** Directions **
With both ends included, repeat exactly the lines of the entries below from the one containing "acknowledged (R248 to R250). -/" down to the one containing "def State.collSettle (s", and no others.
Segment Open
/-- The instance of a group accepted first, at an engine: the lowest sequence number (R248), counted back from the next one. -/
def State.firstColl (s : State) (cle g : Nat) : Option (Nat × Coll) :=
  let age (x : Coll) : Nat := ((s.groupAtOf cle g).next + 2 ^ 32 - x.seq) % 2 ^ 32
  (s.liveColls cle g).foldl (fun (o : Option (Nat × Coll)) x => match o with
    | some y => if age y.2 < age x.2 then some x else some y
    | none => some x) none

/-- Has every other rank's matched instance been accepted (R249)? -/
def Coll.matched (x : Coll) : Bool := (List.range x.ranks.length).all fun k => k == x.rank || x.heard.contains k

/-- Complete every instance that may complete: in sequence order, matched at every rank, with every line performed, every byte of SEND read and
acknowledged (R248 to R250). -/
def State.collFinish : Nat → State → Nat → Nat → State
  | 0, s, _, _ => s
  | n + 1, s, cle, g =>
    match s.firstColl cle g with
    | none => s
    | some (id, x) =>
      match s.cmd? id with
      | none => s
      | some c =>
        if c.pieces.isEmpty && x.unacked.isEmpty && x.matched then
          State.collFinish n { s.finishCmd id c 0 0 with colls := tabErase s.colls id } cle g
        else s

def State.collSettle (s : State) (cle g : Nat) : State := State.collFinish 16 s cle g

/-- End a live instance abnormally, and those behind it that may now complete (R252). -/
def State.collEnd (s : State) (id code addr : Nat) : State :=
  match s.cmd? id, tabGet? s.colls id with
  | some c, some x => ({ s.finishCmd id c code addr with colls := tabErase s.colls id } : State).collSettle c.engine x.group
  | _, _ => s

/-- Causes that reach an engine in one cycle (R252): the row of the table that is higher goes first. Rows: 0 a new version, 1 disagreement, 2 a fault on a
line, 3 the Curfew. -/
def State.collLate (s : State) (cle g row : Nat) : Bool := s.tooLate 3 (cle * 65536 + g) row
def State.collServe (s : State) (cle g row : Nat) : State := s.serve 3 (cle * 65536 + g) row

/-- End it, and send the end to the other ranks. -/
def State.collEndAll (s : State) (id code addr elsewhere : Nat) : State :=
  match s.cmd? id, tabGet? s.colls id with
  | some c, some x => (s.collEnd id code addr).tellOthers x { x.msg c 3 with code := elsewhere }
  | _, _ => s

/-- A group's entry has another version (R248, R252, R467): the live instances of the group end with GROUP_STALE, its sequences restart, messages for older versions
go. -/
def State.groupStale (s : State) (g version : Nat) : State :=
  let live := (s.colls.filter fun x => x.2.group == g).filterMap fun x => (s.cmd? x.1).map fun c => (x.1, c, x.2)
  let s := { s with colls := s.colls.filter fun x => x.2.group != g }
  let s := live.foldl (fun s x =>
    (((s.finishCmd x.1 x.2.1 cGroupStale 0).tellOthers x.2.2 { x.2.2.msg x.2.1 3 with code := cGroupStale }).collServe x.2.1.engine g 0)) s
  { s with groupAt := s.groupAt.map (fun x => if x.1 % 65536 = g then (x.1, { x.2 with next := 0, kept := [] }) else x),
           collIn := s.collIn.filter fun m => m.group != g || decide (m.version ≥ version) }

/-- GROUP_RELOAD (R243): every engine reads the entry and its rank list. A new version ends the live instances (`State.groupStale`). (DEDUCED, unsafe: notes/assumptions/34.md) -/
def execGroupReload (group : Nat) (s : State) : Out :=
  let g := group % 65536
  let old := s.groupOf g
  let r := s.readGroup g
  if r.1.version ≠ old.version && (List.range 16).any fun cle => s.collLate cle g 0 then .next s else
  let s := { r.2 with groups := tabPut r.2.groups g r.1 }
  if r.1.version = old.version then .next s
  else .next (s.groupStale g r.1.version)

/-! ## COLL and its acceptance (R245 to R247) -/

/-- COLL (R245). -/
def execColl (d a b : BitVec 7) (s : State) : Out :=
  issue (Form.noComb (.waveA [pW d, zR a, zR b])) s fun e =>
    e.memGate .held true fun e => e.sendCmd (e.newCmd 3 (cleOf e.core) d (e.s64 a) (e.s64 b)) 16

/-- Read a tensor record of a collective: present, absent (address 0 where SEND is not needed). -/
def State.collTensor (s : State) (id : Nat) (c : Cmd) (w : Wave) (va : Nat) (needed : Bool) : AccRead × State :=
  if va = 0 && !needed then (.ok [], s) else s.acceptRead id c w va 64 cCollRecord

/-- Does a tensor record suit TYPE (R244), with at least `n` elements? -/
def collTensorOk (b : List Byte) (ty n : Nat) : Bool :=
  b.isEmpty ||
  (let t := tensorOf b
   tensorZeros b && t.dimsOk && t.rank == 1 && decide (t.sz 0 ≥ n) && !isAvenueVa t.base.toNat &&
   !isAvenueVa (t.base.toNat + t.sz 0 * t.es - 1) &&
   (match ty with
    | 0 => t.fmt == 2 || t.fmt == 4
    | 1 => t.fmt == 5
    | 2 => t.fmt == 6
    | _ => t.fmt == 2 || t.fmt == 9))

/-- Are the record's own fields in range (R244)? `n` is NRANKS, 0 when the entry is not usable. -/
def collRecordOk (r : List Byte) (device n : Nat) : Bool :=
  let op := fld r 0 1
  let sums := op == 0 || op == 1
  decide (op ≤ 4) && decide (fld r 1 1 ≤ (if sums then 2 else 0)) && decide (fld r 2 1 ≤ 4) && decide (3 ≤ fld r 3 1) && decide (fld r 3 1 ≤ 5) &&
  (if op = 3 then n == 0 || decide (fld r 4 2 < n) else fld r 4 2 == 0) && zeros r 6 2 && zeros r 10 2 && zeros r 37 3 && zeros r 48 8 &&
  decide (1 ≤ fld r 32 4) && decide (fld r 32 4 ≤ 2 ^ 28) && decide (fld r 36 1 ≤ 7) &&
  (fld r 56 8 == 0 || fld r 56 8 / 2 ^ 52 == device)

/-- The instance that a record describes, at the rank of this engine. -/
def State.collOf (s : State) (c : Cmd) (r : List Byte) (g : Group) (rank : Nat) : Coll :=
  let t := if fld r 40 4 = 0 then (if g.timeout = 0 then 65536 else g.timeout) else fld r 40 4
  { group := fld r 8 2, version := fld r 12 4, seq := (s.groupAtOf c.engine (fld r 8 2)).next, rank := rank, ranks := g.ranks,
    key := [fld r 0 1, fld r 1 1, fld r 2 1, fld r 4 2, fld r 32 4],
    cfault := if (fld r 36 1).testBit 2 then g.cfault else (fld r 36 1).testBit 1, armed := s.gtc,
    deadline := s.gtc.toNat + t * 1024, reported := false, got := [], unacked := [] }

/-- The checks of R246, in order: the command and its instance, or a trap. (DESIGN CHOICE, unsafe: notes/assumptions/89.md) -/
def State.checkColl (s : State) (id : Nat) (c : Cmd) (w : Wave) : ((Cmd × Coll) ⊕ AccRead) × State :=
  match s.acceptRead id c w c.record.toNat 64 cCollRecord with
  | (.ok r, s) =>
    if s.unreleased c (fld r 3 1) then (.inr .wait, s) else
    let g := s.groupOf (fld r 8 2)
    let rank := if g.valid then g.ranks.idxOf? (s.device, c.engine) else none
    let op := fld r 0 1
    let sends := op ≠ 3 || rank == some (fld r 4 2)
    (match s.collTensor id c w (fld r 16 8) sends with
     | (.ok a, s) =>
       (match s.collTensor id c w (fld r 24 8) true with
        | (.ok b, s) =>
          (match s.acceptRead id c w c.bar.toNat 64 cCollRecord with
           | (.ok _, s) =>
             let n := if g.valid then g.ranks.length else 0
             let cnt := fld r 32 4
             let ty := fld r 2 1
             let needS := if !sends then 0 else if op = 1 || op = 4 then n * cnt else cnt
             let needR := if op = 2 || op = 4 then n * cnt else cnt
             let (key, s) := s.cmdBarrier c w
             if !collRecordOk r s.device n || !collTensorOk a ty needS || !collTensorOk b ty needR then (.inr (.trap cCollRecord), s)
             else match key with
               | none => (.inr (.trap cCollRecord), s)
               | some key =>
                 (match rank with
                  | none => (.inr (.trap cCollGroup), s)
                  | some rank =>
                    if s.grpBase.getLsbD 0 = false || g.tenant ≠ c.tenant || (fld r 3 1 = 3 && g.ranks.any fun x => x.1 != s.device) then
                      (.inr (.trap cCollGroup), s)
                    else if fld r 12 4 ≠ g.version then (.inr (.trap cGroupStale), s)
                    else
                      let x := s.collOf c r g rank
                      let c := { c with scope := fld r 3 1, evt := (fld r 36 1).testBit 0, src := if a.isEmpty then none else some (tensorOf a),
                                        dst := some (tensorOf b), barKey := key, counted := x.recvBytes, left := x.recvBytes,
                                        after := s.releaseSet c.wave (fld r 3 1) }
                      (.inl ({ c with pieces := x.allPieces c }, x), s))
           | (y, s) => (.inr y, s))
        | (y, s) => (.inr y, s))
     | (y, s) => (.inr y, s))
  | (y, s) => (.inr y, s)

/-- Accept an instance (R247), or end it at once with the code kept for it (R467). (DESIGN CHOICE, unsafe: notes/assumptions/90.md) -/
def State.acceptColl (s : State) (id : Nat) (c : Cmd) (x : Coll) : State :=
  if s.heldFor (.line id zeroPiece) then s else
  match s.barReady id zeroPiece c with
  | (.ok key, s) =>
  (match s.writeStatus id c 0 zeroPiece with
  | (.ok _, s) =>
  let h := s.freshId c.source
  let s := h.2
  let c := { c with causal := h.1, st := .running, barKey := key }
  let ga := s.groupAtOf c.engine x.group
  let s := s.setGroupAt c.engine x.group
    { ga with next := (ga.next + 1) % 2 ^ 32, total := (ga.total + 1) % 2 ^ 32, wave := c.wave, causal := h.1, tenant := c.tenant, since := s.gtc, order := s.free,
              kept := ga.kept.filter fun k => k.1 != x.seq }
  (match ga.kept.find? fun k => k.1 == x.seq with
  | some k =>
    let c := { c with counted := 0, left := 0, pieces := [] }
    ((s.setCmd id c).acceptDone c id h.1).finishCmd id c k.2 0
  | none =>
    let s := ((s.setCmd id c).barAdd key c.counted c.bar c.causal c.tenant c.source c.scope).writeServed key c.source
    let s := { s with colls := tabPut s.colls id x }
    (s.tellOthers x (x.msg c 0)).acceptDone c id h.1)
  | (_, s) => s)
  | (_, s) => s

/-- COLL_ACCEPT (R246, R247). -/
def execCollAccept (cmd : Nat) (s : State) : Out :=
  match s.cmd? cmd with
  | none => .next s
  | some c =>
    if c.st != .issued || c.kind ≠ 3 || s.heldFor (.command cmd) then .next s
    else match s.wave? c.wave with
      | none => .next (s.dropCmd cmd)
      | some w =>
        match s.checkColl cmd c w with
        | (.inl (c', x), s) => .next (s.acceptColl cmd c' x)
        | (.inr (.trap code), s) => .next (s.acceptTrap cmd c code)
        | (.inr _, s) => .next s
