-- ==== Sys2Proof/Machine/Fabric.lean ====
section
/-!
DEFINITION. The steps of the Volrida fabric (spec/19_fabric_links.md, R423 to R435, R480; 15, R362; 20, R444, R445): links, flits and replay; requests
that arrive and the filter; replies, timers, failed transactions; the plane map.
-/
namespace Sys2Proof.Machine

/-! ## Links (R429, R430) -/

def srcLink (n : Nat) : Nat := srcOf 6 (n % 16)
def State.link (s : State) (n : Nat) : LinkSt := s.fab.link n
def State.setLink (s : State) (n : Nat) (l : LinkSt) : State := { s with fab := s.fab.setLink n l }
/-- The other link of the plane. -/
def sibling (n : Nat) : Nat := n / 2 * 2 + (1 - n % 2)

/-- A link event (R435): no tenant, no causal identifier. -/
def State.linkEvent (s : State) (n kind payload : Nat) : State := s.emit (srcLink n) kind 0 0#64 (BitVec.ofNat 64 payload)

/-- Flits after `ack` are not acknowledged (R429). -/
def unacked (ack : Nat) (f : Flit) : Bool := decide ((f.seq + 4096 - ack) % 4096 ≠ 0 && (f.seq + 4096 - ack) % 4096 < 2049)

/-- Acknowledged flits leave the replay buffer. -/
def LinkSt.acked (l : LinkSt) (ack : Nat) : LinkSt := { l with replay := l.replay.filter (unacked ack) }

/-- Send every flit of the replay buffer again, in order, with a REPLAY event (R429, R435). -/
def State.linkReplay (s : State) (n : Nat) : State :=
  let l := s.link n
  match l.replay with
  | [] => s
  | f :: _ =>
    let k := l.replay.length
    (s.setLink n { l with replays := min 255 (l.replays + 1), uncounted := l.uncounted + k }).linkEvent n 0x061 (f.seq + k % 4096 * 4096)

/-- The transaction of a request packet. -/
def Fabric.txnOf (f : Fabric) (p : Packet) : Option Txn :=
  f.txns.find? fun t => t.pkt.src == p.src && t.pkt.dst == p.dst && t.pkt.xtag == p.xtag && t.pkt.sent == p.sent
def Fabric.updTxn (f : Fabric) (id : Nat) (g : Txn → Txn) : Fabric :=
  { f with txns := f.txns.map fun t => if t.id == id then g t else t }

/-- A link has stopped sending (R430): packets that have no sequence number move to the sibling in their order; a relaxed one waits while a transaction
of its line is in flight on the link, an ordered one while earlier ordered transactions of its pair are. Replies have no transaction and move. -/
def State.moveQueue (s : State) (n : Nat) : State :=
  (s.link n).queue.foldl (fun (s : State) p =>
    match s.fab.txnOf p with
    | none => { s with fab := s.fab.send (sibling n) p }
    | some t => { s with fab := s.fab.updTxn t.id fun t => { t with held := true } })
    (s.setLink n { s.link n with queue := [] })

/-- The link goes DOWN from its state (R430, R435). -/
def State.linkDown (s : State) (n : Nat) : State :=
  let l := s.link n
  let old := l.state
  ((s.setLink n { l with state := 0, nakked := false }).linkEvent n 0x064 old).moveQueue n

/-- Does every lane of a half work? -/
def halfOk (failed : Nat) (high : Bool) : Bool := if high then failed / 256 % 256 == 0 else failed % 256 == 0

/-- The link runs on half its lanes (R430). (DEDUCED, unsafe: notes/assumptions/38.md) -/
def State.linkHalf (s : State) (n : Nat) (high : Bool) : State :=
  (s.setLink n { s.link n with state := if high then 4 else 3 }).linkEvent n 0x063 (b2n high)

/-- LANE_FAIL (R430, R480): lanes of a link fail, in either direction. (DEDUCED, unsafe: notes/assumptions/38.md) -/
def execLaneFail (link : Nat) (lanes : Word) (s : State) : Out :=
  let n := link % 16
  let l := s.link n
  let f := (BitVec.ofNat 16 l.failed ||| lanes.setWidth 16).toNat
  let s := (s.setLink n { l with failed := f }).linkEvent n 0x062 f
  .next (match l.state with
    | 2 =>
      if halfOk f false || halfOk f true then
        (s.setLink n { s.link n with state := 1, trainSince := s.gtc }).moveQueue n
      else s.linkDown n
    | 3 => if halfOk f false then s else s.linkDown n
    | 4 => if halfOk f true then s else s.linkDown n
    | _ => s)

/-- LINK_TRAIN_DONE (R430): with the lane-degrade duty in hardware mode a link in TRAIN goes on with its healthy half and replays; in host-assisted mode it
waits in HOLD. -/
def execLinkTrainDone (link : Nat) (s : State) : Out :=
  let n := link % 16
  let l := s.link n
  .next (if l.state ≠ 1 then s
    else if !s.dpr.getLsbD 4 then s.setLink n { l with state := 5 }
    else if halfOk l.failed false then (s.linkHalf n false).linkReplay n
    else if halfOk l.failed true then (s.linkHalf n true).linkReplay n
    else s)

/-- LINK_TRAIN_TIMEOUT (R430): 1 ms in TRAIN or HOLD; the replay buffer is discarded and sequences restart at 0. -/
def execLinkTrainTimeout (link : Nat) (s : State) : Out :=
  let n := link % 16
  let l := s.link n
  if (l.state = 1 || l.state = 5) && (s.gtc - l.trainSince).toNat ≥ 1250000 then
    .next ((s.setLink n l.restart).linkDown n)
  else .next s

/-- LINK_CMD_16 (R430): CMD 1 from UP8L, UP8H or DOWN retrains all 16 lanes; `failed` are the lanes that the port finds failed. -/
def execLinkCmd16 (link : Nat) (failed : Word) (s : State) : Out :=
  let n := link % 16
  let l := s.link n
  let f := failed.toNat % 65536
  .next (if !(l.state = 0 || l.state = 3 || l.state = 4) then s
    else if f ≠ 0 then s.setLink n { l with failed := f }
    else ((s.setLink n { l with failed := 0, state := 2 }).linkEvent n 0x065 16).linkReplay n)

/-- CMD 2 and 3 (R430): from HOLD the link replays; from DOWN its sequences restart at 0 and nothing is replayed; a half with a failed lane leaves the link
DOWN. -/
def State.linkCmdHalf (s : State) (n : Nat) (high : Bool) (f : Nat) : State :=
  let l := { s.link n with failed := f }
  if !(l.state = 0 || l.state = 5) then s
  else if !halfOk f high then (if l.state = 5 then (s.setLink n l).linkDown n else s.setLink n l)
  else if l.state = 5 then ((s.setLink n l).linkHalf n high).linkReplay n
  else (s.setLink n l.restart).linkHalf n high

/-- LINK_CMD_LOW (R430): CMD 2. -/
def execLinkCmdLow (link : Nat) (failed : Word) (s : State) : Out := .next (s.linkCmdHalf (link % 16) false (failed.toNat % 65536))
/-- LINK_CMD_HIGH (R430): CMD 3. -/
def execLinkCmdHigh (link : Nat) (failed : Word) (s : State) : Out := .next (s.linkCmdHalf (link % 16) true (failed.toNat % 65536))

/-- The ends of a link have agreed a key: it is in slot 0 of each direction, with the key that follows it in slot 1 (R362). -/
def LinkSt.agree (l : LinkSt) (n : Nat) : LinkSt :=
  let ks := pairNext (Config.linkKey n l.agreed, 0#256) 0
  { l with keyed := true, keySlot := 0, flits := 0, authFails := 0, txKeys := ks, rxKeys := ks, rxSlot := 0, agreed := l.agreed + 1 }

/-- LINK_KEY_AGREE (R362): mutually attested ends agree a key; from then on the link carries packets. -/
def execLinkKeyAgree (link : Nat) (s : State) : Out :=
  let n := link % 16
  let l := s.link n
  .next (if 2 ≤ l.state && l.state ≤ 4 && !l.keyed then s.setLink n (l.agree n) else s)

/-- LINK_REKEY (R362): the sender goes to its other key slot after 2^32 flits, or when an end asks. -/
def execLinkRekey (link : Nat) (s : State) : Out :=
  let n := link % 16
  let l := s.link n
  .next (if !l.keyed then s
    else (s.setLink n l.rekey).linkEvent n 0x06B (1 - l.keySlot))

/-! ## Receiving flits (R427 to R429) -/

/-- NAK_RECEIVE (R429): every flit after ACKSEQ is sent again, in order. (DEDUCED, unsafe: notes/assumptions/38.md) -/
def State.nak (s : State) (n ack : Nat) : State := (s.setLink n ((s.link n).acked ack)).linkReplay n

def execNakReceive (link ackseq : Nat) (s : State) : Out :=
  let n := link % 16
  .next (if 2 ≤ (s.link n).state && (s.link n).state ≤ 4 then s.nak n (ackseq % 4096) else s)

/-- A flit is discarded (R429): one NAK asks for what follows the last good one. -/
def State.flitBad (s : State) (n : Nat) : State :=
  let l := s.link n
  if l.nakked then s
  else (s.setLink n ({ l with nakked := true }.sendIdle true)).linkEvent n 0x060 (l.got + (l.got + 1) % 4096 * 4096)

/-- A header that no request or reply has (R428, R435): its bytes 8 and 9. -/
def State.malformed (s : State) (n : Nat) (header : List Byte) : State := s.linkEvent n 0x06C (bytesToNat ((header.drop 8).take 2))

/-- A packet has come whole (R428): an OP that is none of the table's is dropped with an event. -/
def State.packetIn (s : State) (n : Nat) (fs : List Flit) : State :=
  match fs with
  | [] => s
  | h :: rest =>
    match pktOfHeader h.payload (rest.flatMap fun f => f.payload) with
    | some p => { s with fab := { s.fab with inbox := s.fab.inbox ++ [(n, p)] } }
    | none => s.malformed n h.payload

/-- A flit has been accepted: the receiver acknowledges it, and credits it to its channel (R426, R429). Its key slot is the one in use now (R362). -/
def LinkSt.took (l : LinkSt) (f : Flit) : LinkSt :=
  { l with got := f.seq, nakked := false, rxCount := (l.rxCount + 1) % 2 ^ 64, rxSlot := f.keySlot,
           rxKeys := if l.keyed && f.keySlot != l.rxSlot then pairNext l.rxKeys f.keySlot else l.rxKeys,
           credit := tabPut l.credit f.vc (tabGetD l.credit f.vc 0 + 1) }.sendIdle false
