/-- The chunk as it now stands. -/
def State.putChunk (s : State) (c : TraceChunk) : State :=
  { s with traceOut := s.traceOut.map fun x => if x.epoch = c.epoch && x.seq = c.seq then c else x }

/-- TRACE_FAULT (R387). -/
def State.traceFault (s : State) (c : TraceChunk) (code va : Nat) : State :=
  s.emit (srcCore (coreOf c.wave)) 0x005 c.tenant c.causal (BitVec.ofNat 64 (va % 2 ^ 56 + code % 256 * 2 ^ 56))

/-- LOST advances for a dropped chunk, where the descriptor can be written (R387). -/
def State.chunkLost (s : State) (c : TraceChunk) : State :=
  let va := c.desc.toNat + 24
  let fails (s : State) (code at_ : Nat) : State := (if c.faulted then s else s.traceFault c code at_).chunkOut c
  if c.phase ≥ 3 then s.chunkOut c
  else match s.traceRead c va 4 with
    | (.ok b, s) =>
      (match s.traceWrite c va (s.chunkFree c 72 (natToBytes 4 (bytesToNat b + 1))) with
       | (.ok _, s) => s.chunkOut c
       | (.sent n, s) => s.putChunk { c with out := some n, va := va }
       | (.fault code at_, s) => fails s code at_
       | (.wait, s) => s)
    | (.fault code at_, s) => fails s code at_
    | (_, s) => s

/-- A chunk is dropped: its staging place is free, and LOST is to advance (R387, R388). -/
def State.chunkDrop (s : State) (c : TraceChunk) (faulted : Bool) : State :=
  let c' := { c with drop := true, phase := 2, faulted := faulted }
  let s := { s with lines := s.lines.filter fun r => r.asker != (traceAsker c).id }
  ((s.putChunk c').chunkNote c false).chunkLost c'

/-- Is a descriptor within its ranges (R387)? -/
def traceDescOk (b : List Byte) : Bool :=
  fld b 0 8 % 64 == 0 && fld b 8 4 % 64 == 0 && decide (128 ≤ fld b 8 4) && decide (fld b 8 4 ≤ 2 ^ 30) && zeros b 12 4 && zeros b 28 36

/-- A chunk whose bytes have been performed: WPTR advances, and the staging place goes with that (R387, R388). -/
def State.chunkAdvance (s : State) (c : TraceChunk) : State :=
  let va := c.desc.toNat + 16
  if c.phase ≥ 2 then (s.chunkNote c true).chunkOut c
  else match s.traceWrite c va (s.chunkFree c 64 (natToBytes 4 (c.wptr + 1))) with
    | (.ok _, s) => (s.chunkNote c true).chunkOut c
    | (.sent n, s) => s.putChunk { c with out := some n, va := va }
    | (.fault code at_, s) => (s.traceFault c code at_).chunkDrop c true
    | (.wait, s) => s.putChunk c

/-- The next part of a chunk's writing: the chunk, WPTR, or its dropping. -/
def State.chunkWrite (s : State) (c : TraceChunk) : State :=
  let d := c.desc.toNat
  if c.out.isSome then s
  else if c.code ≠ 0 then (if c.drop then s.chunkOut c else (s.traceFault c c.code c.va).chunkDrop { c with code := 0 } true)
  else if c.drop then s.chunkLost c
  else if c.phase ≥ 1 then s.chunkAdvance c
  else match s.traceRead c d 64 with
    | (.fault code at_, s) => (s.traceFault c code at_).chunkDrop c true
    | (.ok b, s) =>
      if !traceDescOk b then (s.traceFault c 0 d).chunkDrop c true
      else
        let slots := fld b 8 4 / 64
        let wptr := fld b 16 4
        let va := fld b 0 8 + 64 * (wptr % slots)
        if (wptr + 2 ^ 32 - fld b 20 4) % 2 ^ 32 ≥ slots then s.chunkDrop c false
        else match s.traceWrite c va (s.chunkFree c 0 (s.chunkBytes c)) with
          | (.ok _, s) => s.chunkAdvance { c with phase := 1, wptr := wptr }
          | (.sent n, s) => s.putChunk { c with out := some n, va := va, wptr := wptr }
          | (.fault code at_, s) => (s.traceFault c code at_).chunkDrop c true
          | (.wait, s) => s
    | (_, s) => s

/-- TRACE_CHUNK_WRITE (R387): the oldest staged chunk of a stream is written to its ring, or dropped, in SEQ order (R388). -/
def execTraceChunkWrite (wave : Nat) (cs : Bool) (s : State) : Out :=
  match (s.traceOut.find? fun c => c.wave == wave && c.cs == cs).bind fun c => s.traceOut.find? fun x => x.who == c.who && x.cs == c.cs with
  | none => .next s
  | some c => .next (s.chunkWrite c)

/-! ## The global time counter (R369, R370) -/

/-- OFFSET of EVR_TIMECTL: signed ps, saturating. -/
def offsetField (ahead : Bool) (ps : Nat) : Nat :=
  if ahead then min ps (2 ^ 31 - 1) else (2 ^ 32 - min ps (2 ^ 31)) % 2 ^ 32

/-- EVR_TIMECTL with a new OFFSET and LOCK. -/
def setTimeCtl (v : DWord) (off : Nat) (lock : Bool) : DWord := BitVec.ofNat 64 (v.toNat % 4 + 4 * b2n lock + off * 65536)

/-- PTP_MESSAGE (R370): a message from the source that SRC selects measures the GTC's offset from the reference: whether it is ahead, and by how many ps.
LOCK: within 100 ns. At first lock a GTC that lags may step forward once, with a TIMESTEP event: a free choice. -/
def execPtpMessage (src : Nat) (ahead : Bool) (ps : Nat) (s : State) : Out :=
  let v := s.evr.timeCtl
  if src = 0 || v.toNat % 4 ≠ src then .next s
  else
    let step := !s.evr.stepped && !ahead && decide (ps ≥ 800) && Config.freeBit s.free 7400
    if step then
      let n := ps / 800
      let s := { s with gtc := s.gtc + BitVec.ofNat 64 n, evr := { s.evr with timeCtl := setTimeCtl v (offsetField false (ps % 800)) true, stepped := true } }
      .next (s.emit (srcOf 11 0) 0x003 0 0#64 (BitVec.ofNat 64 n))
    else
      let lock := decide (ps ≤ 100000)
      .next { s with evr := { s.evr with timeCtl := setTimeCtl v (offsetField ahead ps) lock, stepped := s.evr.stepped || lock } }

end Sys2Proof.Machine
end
Segment Closed
** Exercise result **
acknowledged (R248 to R250). -/
def State.collFinish : Nat → State → Nat → Nat → State
  | 0, s, _, _ => s
  | n + 1, s, cle, g =>
    match s.firstColl cle g with
    | none => s
    | some (id, x) =>
      match s.cmd? id with
      | none => s
      | some c =>
        if c.pieces.isEmpty && x.unacked.isEmpty && x.matched then
          State.collFinish n { s.finishCmd id c 0 0 with colls := tabErase s.colls id } cle g
        else s

def State.collSettle (s : State) (cle g : Nat) : State := State.collFinish 16 s cle g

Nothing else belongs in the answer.